Шрифт:
В результате активизации внешней политики китайского правительства в начале XV в. параллельно с расширением посольских связей была значительно упрочена своеобразная система номинальных «вассальных отношений» стран Южных морей с Китаем во всех ее формальных проявлениях. Современники и участники заморских походов восторженно писали: «Среди множества стран нет таких, которые бы не сдались нам… Повсюду, куда приходили наши корабли и повозки и куда могли пройти люди, не было никого, кто бы не питал [к императору] чувства уважения и преданности… Все страны признали себя подданными. Процветает присылка дани и подношений» [327] . Естественно, это красочная гипербола, типичная для официального стиля того времени в Китае. Однако здесь, несомненно, нашли отражение успехи, достигнутые Китаем в странах Южных морей в начале XV в. Периодическое появление в водах Южных морей китайского флота с армией на борту и прецеденты непосредственного военного вмешательства превратили Минскую империю во вполне реальную силу в глазах многочисленных мелких государственных образований этого района. Местные властители не могли не считаться с этим.
327
Фэй Синь, Сын на шэн лань, Предисловие, стр. 9–10.
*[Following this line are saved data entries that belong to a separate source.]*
-- ==== Sys2Proof/Certificates/Slice0/Obligations.lean ====
section
/-! DEFINITION. The statements for the provers. Each docstring names the rules of spec/ it formalises. Where a
statement's conclusion is `exec i s = .next` of a record update, that one equation says the result, that the command
completes, and its frame: every field not named is unchanged, the buffer and so every byte of it included. -/

open Sys2Proof Sys2Proof.Machine

/-! ### Encoding -/

/-- Decoding the encoding of a well-formed command gives it back, for every command and every operand its encoding admits
(R80 to R85). -/
def Obligations.DecodeOfEncode : Prop :=
  ∀ i : Instr, i.wf = true → decode (encode i) = .instr i

/-- A word that decodes to a command is the encoding of that command, which is well formed: each command has one word
(R84, R85, R88). -/
def Obligations.EncodeOfDecode : Prop :=
  ∀ (w : Word) (i : Instr), decode w = .instr i → i.wf = true ∧ encode i = w

/-- No two rows of the opcode map match the same word, so the order of the decode loop does not matter (R85). -/
def Obligations.OpcodeRowsDisjoint : Prop :=
  opcodeTable.length = 64 ∧ opcodeTable.Pairwise fun r r' => ∀ w : Word, ¬(r.fits w = true ∧ r'.fits w = true)

/-- The words that R91 writes out decode to the commands it names. -/
def Obligations.SpecWordsDecode : Prop :=
  decode 0x00000000 = .instr .nop ∧
  decode 0x10031200 = .instr (.fmul 3 1 2) ∧
  decode 0x12031200 = .instr (.smul 3 1 2) ∧
  decode 0x18143000 = .instr (.finv 4 1 3) ∧
  decode 0x24812300 = .instr (.fsel 1 2 3 2) ∧
  decode 0x38050003 = .instr (.fldc 5 .b) ∧
  decode 0x40002000 = .instr (.fdec 0 0 0x00 32) ∧
  decode 0x44022040 = .instr (.fenc 2 0x40 32) ∧
  decode 0x4A014000 = .instr (.sred 1 0x00 64) ∧
  decode 0x80020100 = .instr (.padd 2 0 1) ∧
  decode 0x90010500 = .instr (.pmul 1 0 5) ∧
  decode 0x94011000 = .instr (.ptoaff 1 1) ∧
  decode 0xE0010000 = .instr (.penc 1 0 0x00 .compressed) ∧
  decode 0xE0810000 = .instr (.penc 1 0 0x00 .uncompressed) ∧
  decode 0xE4322110 = .instr (.pdec 2 3 0x10 33) ∧
  decode 0xF0022000 = .instr (.cfgw .P 0x00 32) ∧
  decode 0xF4000000 = .instr .cfglock ∧
  decode 0xF8001202 = .instr (.kand 0 1 2)

/-- The reserved encodings that R86 lists decode to no command: reserved opcodes, M = 1 with a non-element opcode, M = 0
with SISHIGH, SRED and SREDNZ, a set bit 24 of format R, Q and A indices of 8 and more in RD, RG, RA and RB, selectors out of
range, FORM = 3, slots of 12 and more, and any nonzero bit in a field that the command does not use: for each opcode, the bits
of its rows in R84 that are 0 and belong to no operand. -/
def Obligations.ReservedWordsIllegal : Prop :=
  ∀ w : Word,
    ((w.extractLsb' 26 6).toNat ∈
        [0x0F, 0x14, 0x15, 0x16, 0x17, 0x18, 0x19, 0x1A, 0x1B, 0x1C, 0x1D, 0x1E, 0x1F, 0x2B, 0x2C, 0x2D, 0x2E, 0x2F,
         0x3A, 0x3B, 0x3F] ∨
     ((w.extractLsb' 26 6).toNat = 0 ∧ w ≠ 0) ∨
     (w.getLsbD 25 = true ∧ 0x20 ≤ (w.extractLsb' 26 6).toNat) ∨
     (w.getLsbD 25 = false ∧ (w.extractLsb' 26 6).toNat ∈ [0x0D, 0x12, 0x13]) ∨
     (w.getLsbD 24 = true ∧ (w.extractLsb' 26 6).toNat ≠ 0x38) ∨
     ((w.extractLsb' 23 2).toNat = 3 ∧ (w.extractLsb' 26 6).toNat = 0x38) ∨
     (w.getLsbD 19 = true ∧ 0x20 ≤ (w.extractLsb' 26 6).toNat ∧ (w.extractLsb' 26 6).toNat ≠ 0x36 ∧
        (w.extractLsb' 26 6).toNat ≠ 0x3C) ∨
     (w.getLsbD 15 = true ∧ (w.extractLsb' 26 6).toNat ∈
        [0x20, 0x21, 0x22, 0x23, 0x24, 0x25, 0x26, 0x27, 0x28, 0x29, 0x32, 0x33, 0x34, 0x35, 0x36, 0x38]) ∨
     (w.getLsbD 11 = true ∧ (w.extractLsb' 26 6).toNat ∈ [0x20, 0x21, 0x27, 0x29, 0x35]) ∨
     (∃ e ∈ ([([0x01, 0x02, 0x04], 0xF000FF), ([0x03, 0x05, 0x08], 0xF00FFF), ([0x06, 0x07], 0xC00FFF),
              ([0x09], 0x3000FF), ([0x0A, 0x0B, 0x0D], 0xCF0FFF), ([0x0C], 0xCF00FF), ([0x0E], 0xF0FFF0),
              ([0x10], 0x1C00000), ([0x11, 0x12, 0x13, 0x3C], 0x1F00000), ([0x20, 0x21], 0xF800FF),
              ([0x22, 0x23, 0x25, 0x26, 0x32], 0xF80FFF), ([0x24], 0xF800FF), ([0x27, 0x35], 0x3800FF),
              ([0x28, 0x33, 0x34], 0xCF0FFF), ([0x29], 0xCF00FF), ([0x2A, 0x30, 0x31], 0xF8FFFF),
              ([0x36], 0xF00FF0), ([0x37], 0xC800FF), ([0x38], 0x40FF00), ([0x39], 0x1C80000),
              ([0x3D], 0xFFFFFF), ([0x3E], 0xCFCCF0)] : List (List Nat × Word)),
        (w.extractLsb' 26 6).toNat ∈ e.1 ∧ w &&& e.2 ≠ 0) ∨
     ((w.extractLsb' 26 6).toNat = 0x3E ∧ (w.extractLsb' 0 4).toNat ∈ [0, 1] ∧ w &&& 0xF00 ≠ 0) ∨
     ((w.extractLsb' 26 6).toNat = 0x3E ∧ (w.extractLsb' 0 4).toNat ∈ [5, 6] ∧ w &&& 0xFF00 ≠ 0) ∨
     ((w.extractLsb' 26 6).toNat = 0x0E ∧ 4 ≤ (w.extractLsb' 0 4).toNat) ∨
     ((w.extractLsb' 26 6).toNat = 0x0E ∧ w.getLsbD 25 = true ∧ 2 ≤ (w.extractLsb' 0 4).toNat) ∨
     ((w.extractLsb' 26 6).toNat = 0x36 ∧ 2 ≤ (w.extractLsb' 0 4).toNat) ∨
     ((w.extractLsb' 26 6).toNat = 0x3E ∧ 7 ≤ (w.extractLsb' 0 4).toNat) ∨
     ((w.extractLsb' 26 6).toNat = 0x3C ∧ 12 ≤ (w.extractLsb' 16 4).toNat)) →
    ∃ why, decode w = .illegal why

/-! ### Steps -/

/-- When the command in flight decodes to an instruction and completes, the step is that instruction's meaning, at the state
with the event that led to it taken off the list: the host waits, its schedule is empty, or the last unit of time passes.
A word placed with `withFetchWord` runs as the very next step (R281, R341; log entry 4). -/
def Obligations.StepRunsDecodedInstruction : Prop :=
  (∀ (s : State) (c : InFlight) (i : Instr), s.inflight = some c → decode c.word = .instr i →
    (s.events = [] → step s = exec i s) ∧
    (∀ rest, s.events = .wait :: rest → step s = exec i { s with events := rest }) ∧
    (∀ rest, s.events = .tick :: rest → c.left = 0 → step s = exec i { s with events := rest })) ∧
  (∀ (s : State) (nbits w : Nat) (i : Instr), decode (BitVec.ofNat 32 w) = .instr i →
    step (s.withFetchWord nbits w) = exec i { s with inflight := some ⟨BitVec.ofNat 32 w, 0⟩ })

/-- The other steps: a word that decodes to no command completes with the ILLEGAL error and no other effect, or, where an
error stands already, with DONE alone (R86, R281, R282; log entry 6); a host access and a hard reset are steps of their own
(R66, R320); time passes over a command that is not yet done (R340), and an idle core stays as it is (R305). The list of
events, the unit of time and the count of draws that a reset leaves are the model's choice (log entries 3, 4 and 12). -/
def Obligations.StepHandlesOtherEvents : Prop :=
  (∀ (s : State) (c : InFlight) (why : Reject), s.inflight = some c → decode c.word = .illegal why →
    let failed (t : State) : State :=
      if s.err then { t with done := true, inflight := none }
      else { t with err := true, errCode := .illegal, errCmd := c.word, done := true, inflight := none }
    (s.events = [] → step s = .next (failed s)) ∧
    (∀ rest, s.events = .wait :: rest → step s = .next (failed { s with events := rest })) ∧
    (∀ rest, s.events = .tick :: rest → c.left = 0 → step s = .next (failed { s with events := rest }))) ∧
  (∀ (s : State) (rest : List Event),
    (∀ a, s.events = .access a :: rest → step s = .next (State.access { s with events := rest } a)) ∧
    (s.events = .hardReset :: rest →
      step s = .next { State.resetOf s.params with events := rest, draws := s.draws }) ∧
    (∀ c, s.events = .tick :: rest → s.inflight = some c → c.left ≠ 0 →
      step s = .next { s with events := rest, inflight := some { c with left := c.left - 1 } }) ∧
    (s.inflight = none → s.events = .tick :: rest ∨ s.events = .wait :: rest →
      step s = .next { s with events := rest }) ∧
    (s.inflight = none → s.events = [] → step s = .next s))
Этот успех сознавали китайские средневековые политики. В этом плане характерно высказывание Хуан Син-цзэна, автора книги о заморских странах, жившего полтора столетия спустя после экспедиций флота. Он писал, что хотя походы в заморские страны предпринимались Китаем и раньше, как в древние времена, так и в конце XIII в., но до начала периода Мин «не все эти страны были склонены к покорности… тогда как наша священная Династия достигла того, что многие десятки стран были соединены воедино и радостно оказывали почтение [Китаю]». Эта тирада заканчивается словами: «Можно с уверенностью сказать, что это слава!» [328] . Если отбросить характерную гиперболичность стиля и оставить на совести автора разговор о «радостях» иноземцев по поводу сложившегося положения, можно сказать, что здесь отразился определенный сдвиг в отношениях Минской империи с заморскими странами по сравнению с предшествующими временами. Иными словами, здесь в напыщенной форме передана мысль о превращении номинального вассалитета иноземных стран в стройную систему государственной политики. Начало этому было положено в конце XIV в., но осуществлено с наибольшим успехом в начале XV в.
328
Хуан Син-цзэн, Си ян чао гун дянь лу. Цит. по английскому переводу: W. Mayers, China's Exploration of the Indian Ocean during the XV Century, pp. 223–224.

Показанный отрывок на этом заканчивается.